Agroinfiltration of AMV. Coinfiltration of N. benthamiana with A. tumefaciens suspensions containing pMOGR12 and pMOGR3 constructs results in levels of virus accumulation in the infiltrated leaf that are similar to those obtained in a wt infection (42). In the previous study, we provided evidence that the T-DNA is expressed in a large portion of the cells of the infiltrated leaf and that cell-to-cell transport plays no role in the transient expression of the P1 and P2 proteins (42). Here, we used this expression system to study mutations in the methyltransferase-like domain of P1. Six residues that are conserved in capping proteins of a number of alphavirus-like viruses and that are crucial to the capping activity of these proteins (1, 2, 4, 43) were mutated. Mutant viral T-DNA transcripts are capped by the cellular capping machinery, and Western blot data (Fig. 4C) indicated that the six mutations did not grossly affect translation of P1 from these nuclear transcripts or the stability of P1. The finding that none of the mutants was infectious showed that the mutated residues are essential for replication-associated functions of P1. Transient expression of the mutants revealed that some mutations blocked negative-strand RNA synthesis while other mutations mainly affected replication events following negative-strand RNA synthesis.

Replication of AMV with mutations in the methyltransferase-like domain of P1. Mutants H100A and C189S showed virtually no accumulation of negative- or positive-strand RNAs. The results with these mutants point to a role for the methyltransferase-like domain of AMV in the synthesis of viral negative-strand RNA. BMV encoding the equivalent of the H100A mutation replicated in Saccharomyces cerevisiae at 10% of the wt level, while mutation of one of three other residues in the methyltransferase domain of BMV reduced negative-strand synthesis to levels ranging from 1 to 2% of that of the wt to undetectable (2). Furthermore, the SIN capping protein nsP1 has been reported to play a role in negative-strand RNA synthesis (44). It is possible that mutations in the methyltransferase-like domain of AMV affect the functions of other domains in P1 or P2 by changing the tertiary structure of P1. Similar to what was found for the BMV 1a and 2a proteins, it has been shown that the C terminus of AMV P1 interacts with the N terminus of P2 (14, 28, 31, 32, 37). In addition, for the 1a proteins of BMV and cucumber mosaic virus, interactions between the capping and helicase-like domains have been demonstrated, while the capping domains were found to mediate 1a-1a dimerization (28, 29). Moreover, sequences in the capping domains of BMV and SFV (and flanking sequences) mediate membrane association, and it has been proposed that these domains guide RdRp/template complexes to the intracellular membranes, where RNA replication occurs (5, 9, 16, 17, 34).

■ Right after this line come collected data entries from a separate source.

-- ==== Sys2Proof/Machine/Codeword.lean ====
section
/-!
DEFINITION. Machine/Codeword.lean: the sector codeword of 08_read_channel.md (seal, CRC-64, LDPC parity, scrambler, framing)
and the track parity of R243.
-/

namespace Sys2Proof.Machine

/-! ### The seal (R211) -/

/-- CRC-64/XZ over bytes: polynomial 0x42F0E1EBA9EA3693, reflected, initial value and final XOR all ones. -/
def crc64Bit (c : BitVec 64) : BitVec 64 := if c.getLsbD 0 then (c >>> 1) ^^^ 0xC96C5795D7870F42#64 else c >>> 1

def crc64Byte (c : BitVec 64) (b : Byte) : BitVec 64 :=
  (List.range 8).foldl (fun c _ => crc64Bit c) (c ^^^ b.setWidth 64)

def crc64 (b : List Byte) : Nat := ((b.foldl crc64Byte (BitVec.allOnes 64)) ^^^ BitVec.allOnes 64).toNat

/-- SEAL_LBA of a namespace sector, and of a parity sector (R211). -/
def sealLba (conv : Bool) (lba : Nat) : Nat := if conv then lba + 2 ^ 62 else lba
def sealParity (head track seg q : Nat) : Nat := 0xFFFE000000000000 + head * 2 ^ 44 + track * 2 ^ 16 + seg * 2 + q

/-- What R250 sets as the expected LBA of a sector its LBA has left, and the sanitize seal of R381. -/
def sealNone : Nat := 0xFFFFFFFFFFFFFFFF
def sealSanitize : Nat := 0xFFFFFFFFFFFFFFFE

/-- SEAL_LBA of test sector `i` of calibration item 7 (R428). -/
def sealTest (i : Nat) : Nat := 0xFFFD000000000000 + i

/-- The 32-byte seal. -/
def sealBytes (payload : List Byte) (lba : Nat) : List Byte :=
  let l := toLe 8 lba
  l ++ toLe 8 (crc64 (payload ++ l)) ++ List.replicate 16 0

/-! ### The code (R210, R212) -/

/-- Information block c: bits 256c to 256c + 255 of payload and seal. -/
def infoBlock (b : List Byte) (c : Nat) : BitVec 256 := BitVec.ofNat 256 (leAt b (32 * c) 32)

/-- Block (r, c) of H is nonzero, for an information column. -/
def ldpcIn (r c : Nat) : Bool := r == c % 15 || r == (c + 4) % 15 || r == (c + 8) % 15 || r == (c + 11) % 15

def ldpcShift (r c : Nat) : Nat := (17 * r * c + 5 * c + 3 * r + 1) % 256

/-- rot(v, s)[i] = v[(i + s) mod 256]. -/
def ldpcRot (v : BitVec 256) (s : Nat) : BitVec 256 := v.rotateRight s

def ldpcSyn (u : List (BitVec 256)) (r : Nat) : BitVec 256 :=
  u.zipIdx.foldl (fun a x => if ldpcIn r x.2 then a ^^^ ldpcRot x.1 (ldpcShift r x.2) else a) 0

/-- p[0] to p[14], each the sum of its syndrome and the one before. -/
def ldpcParity (u : List (BitVec 256)) (r : Nat) (prev : BitVec 256) (fuel : Nat) : List (BitVec 256) :=
  match fuel with
  | 0 => []
  | fuel + 1 => let p := ldpcSyn u r ^^^ prev; p :: ldpcParity u (r + 1) p fuel

/-- The 4,608 bytes of the codeword of a payload and its seal. -/
def codeword (info : List Byte) : List Byte :=
  let u := (List.range 129).map (infoBlock info)
  (u ++ ldpcParity u 0 0 15).flatMap (fun w => toLe 32 w.toNat)

/-! ### Scrambling and framing (R209, R213) -/

/-- One scrambler step: the bit it gives and the next state. -/
def scrStep (st : BitVec 16) : Bool × BitVec 16 :=
  let fb := st.getLsbD 15 ^^ st.getLsbD 13 ^^ st.getLsbD 12 ^^ st.getLsbD 10
  (st.getLsbD 15, (st <<< 1) ||| (if fb then 1 else 0))

/-- Eight bits, the first in bit 0. -/
def scrByte (st : BitVec 16) : Byte × BitVec 16 :=
  (List.range 8).foldl (fun a i =>
    let r := scrStep a.2
    (a.1 ||| (if r.1 then BitVec.ofNat 8 (2 ^ i) else 0), r.2)) (0, st)

def scramble (b : List Byte) (st : BitVec 16) : List Byte :=
  match b with
  | [] => []
  | x :: rest => let r := scrByte st; (x ^^^ r.1) :: scramble rest r.2

/-- The channel bits of physical sector i as bytes, the first bit in bit 0: preamble 1100…, sync mark 0x5E1F_8A93 most
significant bit first, scrambled codeword, pad 1100…. -/
def sectorChannel (i : Nat) (payload : List Byte) (lba : Nat) : List Byte :=
  [0x33, 0x33] ++ [0x7A, 0xF8, 0x51, 0xC9] ++ scramble (codeword (payload ++ sealBytes payload lba)) (0xACE1 ^^^ BitVec.ofNat 16 i)
    ++ [0x33, 0x33, 0x33, 0x33]

/-- An erased sector's channel bits: constant (R375). -/
def sectorErased : List Byte := List.replicate 4618 0

/-- Frames of 240 bits, the last zero-padded (R125). -/
def toFrames (b : List Byte) (fuel : Nat) : List (List Byte) :=
  match fuel with
  | 0 => []
  | fuel + 1 => if b = [] then [] else ((b.take 30) ++ List.replicate (30 - b.length) 0) :: toFrames (b.drop 30) fuel

/-! ### Track parity (R243) -/

/-- Multiplication by g = 0x02 in GF(2^8) with 0x11D. -/
def gfTimesTwo (x : Byte) : Byte := if x.getLsbD 7 then (x <<< 1) ^^^ 0x1D else x <<< 1

/-- Multiply by g^d. -/
def gfPow (d : Nat) (x : Byte) : Byte :=
  match d with
  | 0 => x
  | d + 1 => gfTimesTwo (gfPow d x)

/-- Add data sector d of a segment to the P and Q accumulators. -/
def parityAdd (acc : List Byte × List Byte) (d : Nat) (stored : List Byte) : List Byte × List Byte :=
  (List.zipWith (· ^^^ ·) acc.1 stored, List.zipWith (fun q x => q ^^^ gfPow d x) acc.2 stored)

def parityZero : List Byte × List Byte := (List.replicate 4096 0, List.replicate 4096 0)

end Sys2Proof.Machine
end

In infected plant cells, the AMV P1 and P2 proteins accumulate at the vacuolar membrane, and it was suggested that this membrane represents the site of RNA replication (37). After fractionation of a leaf homogenate, the P1 and P2 proteins induced by the wt and mutants H100A and C189S were found in the P30 fraction (Fig. 4C). After solubilization from the P30 fraction, mutant P1 sedimented in the same fractions of the glycerol gradient as wt P1 (data not shown). This could indicate that the mutant replicase proteins are membrane associated but does not prove that they are correctly targeted to putative replication complexes at the vacuolar membrane. We have shown that formation in agroinfiltrated leaves of an RdRp that is active in vitro requires both transient expression of P1 and P2 and the presence of an actively replicating template RNA (42). Possibly, the absence of replication in the leaves infiltrated with mutants H100A and C189S prevented formation of an RdRp with in vitro activity.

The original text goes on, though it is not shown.